I’m going to set my resolution for the New Year. Instead of making lots of resolutions that I won’t keep, I’m going to make a resolution that I can actually keep: becoming a compassionate mess.

Instead of focusing on getting it right, I’ll focus on opening my heart. Even though it’s important to try and make needed changes in my life, I know that I may fail over and over again. This is of course is what it means to be human.

The most important thing is, can we be compassionate to ourselves in the midst of our failures and disappointments? Can we embrace the mess with warmth, understanding, support and kindness? If so, we will have achieved our goal.

We will never find lasting happiness in the circumstances of our lives. Even when we do manage to get it right for a while, things inevitably change.

So instead of thinking of success in terms of what happens, we can start to think of success in terms of how we relate to what happens. Are we being compassionate or not?

Our happiness is most reliably rooted in the loving quality that we bring to each moment of awareness, rather than whether or not we like what is happening at that moment.
But how do we become a compassionate mess? How do we keep our hearts open when things are scary or painful? Luckily there are many practices that have been developed to help us relate to any moment of difficulty with compassion. 

I would suggest that we start, with developing a simple practice for ourselves by taking time to sit and breathe. Begin with creating your own meditation space within your home. You should sit with an upright posture. Notice contact with the floor, notice contact with your seat, head upright, relax your shoulders and bring your attention to your breath. Notice the quality of your breath, notice how you breathe, no right way, no wrong way, no judging. As you breathe in, follow your in breath and as you breathe out let go of your out breath. See if you can notice where your in breath ends and your out breath begins. Then notice where your out breath ends and your in breath begins.
Remember to switch from doing mode to being mode. Just be present to your breath.
When I first began practicing mindfulness breathing my teacher told me to begin with, five minutes practice for a few weeks and then increase to ten, fifteen, twenty minutes.

I also like to include as part of my practice going for a walk after I sit, again starting with a short distance and increasing distance over time. This for me is the perfect start to the day, and somehow my life takes on new meaning, without me trying.
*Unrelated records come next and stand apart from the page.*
/-- Settles O31: what an APPLY changes and whether the trigger is in use decide it; LOCKED and the loop's last symbols decide
a lock, a loss and a retry; a drawn phase lies within one unit interval. -/
theorem symbolTrigger : Obligations.SymbolTrigger := by
  unfold Obligations.SymbolTrigger
  refine ⟨?applies, ?discarded, ?words, ?attempts, ?locks, fun s l => ⟨State.symMayLock_iff, rfl⟩, ?loses, ?retries⟩
  case applies =>
    intro s u i hs hr hfree hi hu
    rw [exec_symApply hs hr]
    refine ⟨?relocks, ?activates, ?takes⟩
    case relocks =>
      intro hk
      rw [bne_iff_ne.mpr hk] at hu
      rw [State.symApply_relocks hi hk (hfree.resolve_left hk), hu]
    case activates =>
      intro hk ha hua
      rw [hk, bne_self_eq_false] at hu
      rw [State.symApply_activates hi hk hu ha hua]
    case takes =>
      intro hk h
      rw [hk, bne_self_eq_false] at hu
      rw [State.symApply_takes hi hk hu h]
  case discarded =>
    rintro s hs hr ⟨hk, hu⟩
    rw [exec_symApply hs hr, State.symApply_discarded hk hu]
  case words =>
    exact fun s i c => ⟨State.symWords_relocked c, State.symWords_taken, State.symWords_before, State.reg64_symTake false⟩
  case attempts =>
    refine fun s i => ⟨fun ha hin hz => ⟨_, State.symStart_attempts ha hin hz, rfl, ?within⟩, State.symStart_none⟩
    have hp := free_phase_within ((s.sw 1).toNat * 2 ^ 18) (s.draw 32).1
    push_cast at hp
    exact ⟨le_add_of_nonneg_right hp.1, Int.add_le_add_left hp.2 _⟩
  case locks =>
    intro s hs
    rw [exec_symLock hs]
    refine ⟨?meets, ?idle, ?fails⟩
    case meets => exact fun l hl hf hm => by rw [State.symLock_running hl, hf, hm]; rfl
    case idle =>
      rintro (hf | hl)
      · rw [State.symLock_locked hf]
      · rw [State.symLock_none hl]
    case fails => exact fun l hl hm => by rw [State.symLock_running hl, hm, Bool.and_false]; rfl
  case loses =>
    intro s hs
    rw [exec_symUnlock hs]
    refine ⟨?trips, ?idle, ?holds⟩
    case trips => exact fun l hl hf ht => by rw [State.symUnlock_tripped hl ht, State.symLost_locked _ hf]
    case idle =>
      rintro (hf | hl)
      · rw [State.symUnlock_unlocked hf]
      · rw [State.symUnlock_none hl]
    case holds => exact fun l hl ht => by rw [State.symUnlock_untripped hl ht]
  case retries =>
    intro s hs
    rw [exec_symLockRetry hs]
    exact ⟨fun hf => by rw [State.symRetry_unlocked hf], fun hf => by rw [State.symRetry_locked hf]⟩

end Sys2Proof.Machine
end

section
/-!
PROOFS. The symbol trigger's words, its symbols, and its level windows (R265 to R268, R270, R271, R274).
-/
namespace Sys2Proof.Machine

section Lemmas

variable {s : State} {l : SymLoop} {w : List Word} {y : Int}

section Words

variable {first : Nat} {words : List (BitVec 16)}

theorem exec_symMatch (first : BitVec 64) (words : List (BitVec 16)) (h : s.runs = true) :
    exec (.symMatch first words) s = .next (s.keep (s.symWordsIn first.toNat words)) := s.act_running _ h

/-- Words of a sampled input are recorded, and the symbols that they reach are decided (R259, R265). -/
theorem State.symWordsIn_sampled (hz : s.frozen = false) (hin : s.symIdle = false) :
    s.symWordsIn first words = State.symRun (words.length + 1) (first + words.length - 1)
      ((s.hearAll s.symInput first words).2.symSkip first) :=
  if_neg (by rw [hz, hin]; decide)

theorem State.symWordsIn_ignored (h : s.frozen = true ∨ s.symIdle = true) : s.symWordsIn first words = s :=
  if_pos (by simpa using h)

end Words

section Level

/-- An NRZ symbol is decided by the middle threshold alone (R265). -/
theorem symLevel_nrz (hp : symPam4 w = false) (y : Int) : symLevel w y = if symThr w 1 ≤ y then 1 else 0 :=
  if_neg (Bool.eq_false_iff.mp hp)

/-- A PAM4 symbol is decided by the middle threshold first (R265). -/
theorem symLevel_pam4 (hp : symPam4 w = true) (y : Int) :
    symLevel w y = if symThr w 1 ≤ y then (if symThr w 2 ≤ y then 3 else 2) else if symThr w 0 ≤ y then 1 else 0 :=
  if_pos hp

/-- Over ordered thresholds the levels of PAM4 are the four intervals between them (R265). -/
theorem symLevel_pam4_intervals (hp : symPam4 w = true) (hlo : symThr w 0 ≤ symThr w 1) (hhi : symThr w 1 ≤ symThr w 2) :
    (symLevel w y = 0 ↔ y < symThr w 0) ∧ (symLevel w y = 1 ↔ symThr w 0 ≤ y ∧ y < symThr w 1) ∧
      (symLevel w y = 2 ↔ symThr w 1 ≤ y ∧ y < symThr w 2) ∧ (symLevel w y = 3 ↔ symThr w 2 ≤ y) := by
  rw [symLevel_pam4 hp]
  split_ifs <;> grind

end Level

section Window

theorem exec_symLevelWindowEnd (h : s.runs = true) :
    exec .symLevelWindowEnd s = .next (s.keep s.symWindowEnd) := s.act_running _ h

theorem State.symWindowEnd_none (hl : s.trg.symLoop = none) : s.symWindowEnd = s := by
  simp only [State.symWindowEnd, hl]

/-- A full window of a locked loop ends; any other goes on (R267). -/
theorem State.symWindowEnd_running (hl : s.trg.symLoop = some l) :
    s.symWindowEnd = if s.flag F.SYM_STAT.LOCKED && Nat.ble 65536 l.count then s.symWindow l else s := by
  simp only [State.symWindowEnd, hl]

theorem State.symWindowEnd_full (hf : s.flag F.SYM_STAT.LOCKED = true) (hl : s.trg.symLoop = some l)
    (hc : 65536 ≤ l.count) : s.symWindowEnd = s.symWindow l := by
  rw [State.symWindowEnd_running hl, hf, Nat.ble_eq_true_of_le hc]; rfl

/-- A window that has not seen 65,536 symbols goes on (R267). -/
theorem State.symWindowEnd_filling (hl : s.trg.symLoop = some l) (hc : l.count < 65536) : s.symWindowEnd = s := by
  rw [State.symWindowEnd_running hl, if_neg]
  simpa using fun _ => hc

theorem State.symWindowEnd_unlocked (hf : s.flag F.SYM_STAT.LOCKED = false) : s.symWindowEnd = s := by
  cases hl : s.trg.symLoop with
  | none => exact State.symWindowEnd_none hl
  | some l => rw [State.symWindowEnd_running hl, hf]; rfl

variable {u : State}
  (hu : (s.each (List.range 4) (fun t k => (t.setFld (F.SYM_LVL.SEQ k) (s.fld (F.SYM_LVL.SEQ 0) + 1)).setFld
    (F.SYM_LVL.MEAN k) (levelMean (l.levels.getD k (0, 0))))).setSymLoop
      (some { l with count := 0, levels := [(0, 0), (0, 0), (0, 0), (0, 0)] }) = u)
include hu

/-- Without AUTO a window's end stores the means only (R267). -/
theorem State.symWindow_fixed (ha : u.symF 0 22 1 = 0) : s.symWindow l = u := by
  subst hu
  exact if_neg (by rw [ha]; decide)

/-- With AUTO it also moves the thresholds (R266). -/
theorem State.symWindow_auto (ha : u.symF 0 22 1 = 1) :
    s.symWindow l = { u with trg := { u.trg with sym := autoThresholds u.trg.sym (fun k => l.levels.getD k (0, 0)) } } := by
  subst hu
  exact if_pos (by rw [ha]; rfl)

end Window

end Lemmas

/-- Settles O32: whether the input is sampled decides what words do; the decision word's validity, the level and the match a
symbol; LOCKED, the count and AUTO a level window's end. -/
theorem symbolDecisions : Obligations.SymbolDecisions := by
  unfold Obligations.SymbolDecisions
  refine ⟨?words, ?decides, ?levels, ?full, ?idle⟩
  case words =>
    intro s first words hs
    rw [exec_symMatch first words hs]
    exact ⟨fun hz hin => by rw [State.symWordsIn_sampled hz hin], fun h => by rw [State.symWordsIn_ignored h]⟩
  case decides =>
    refine fun s l w => ⟨rfl, ?valid⟩
    rintro y h u rfl rfl
    rfl
  case levels =>
    rintro w y ⟨hlo, hhi⟩
    exact ⟨fun hp => symLevel_pam4_intervals hp hlo hhi, fun hp => symLevel_nrz hp y⟩
  case full =>
    rintro s u l hs ⟨hf, hl, hc⟩ hu
    rw [exec_symLevelWindowEnd hs, State.symWindowEnd_full hf hl hc]
    exact ⟨fun ha => by rw [State.symWindow_fixed hu ha], fun ha => by rw [State.symWindow_auto hu ha]⟩
  case idle =>
    intro s hs
    rw [exec_symLevelWindowEnd hs]
    refine ⟨?rests, fun l hl hc => by rw [State.symWindowEnd_filling hl hc]⟩
    rintro (hf | hl)
    · rw [State.symWindowEnd_unlocked hf]
    · rw [State.symWindowEnd_none hl]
This is an act of kindness to ourselves and I know for me this is an ongoing job. It’s not about getting anywhere it’s about being here, right now, with a smile on my face, as I wake up to this new day, this new year, effortlessly.

As my mum used to tell me over and over again, ‘Keep it simple’. If it’s not simple it’s not mindfulness. Remember what the Dalai Lama says: “Be kind whenever possible. It is always possible.”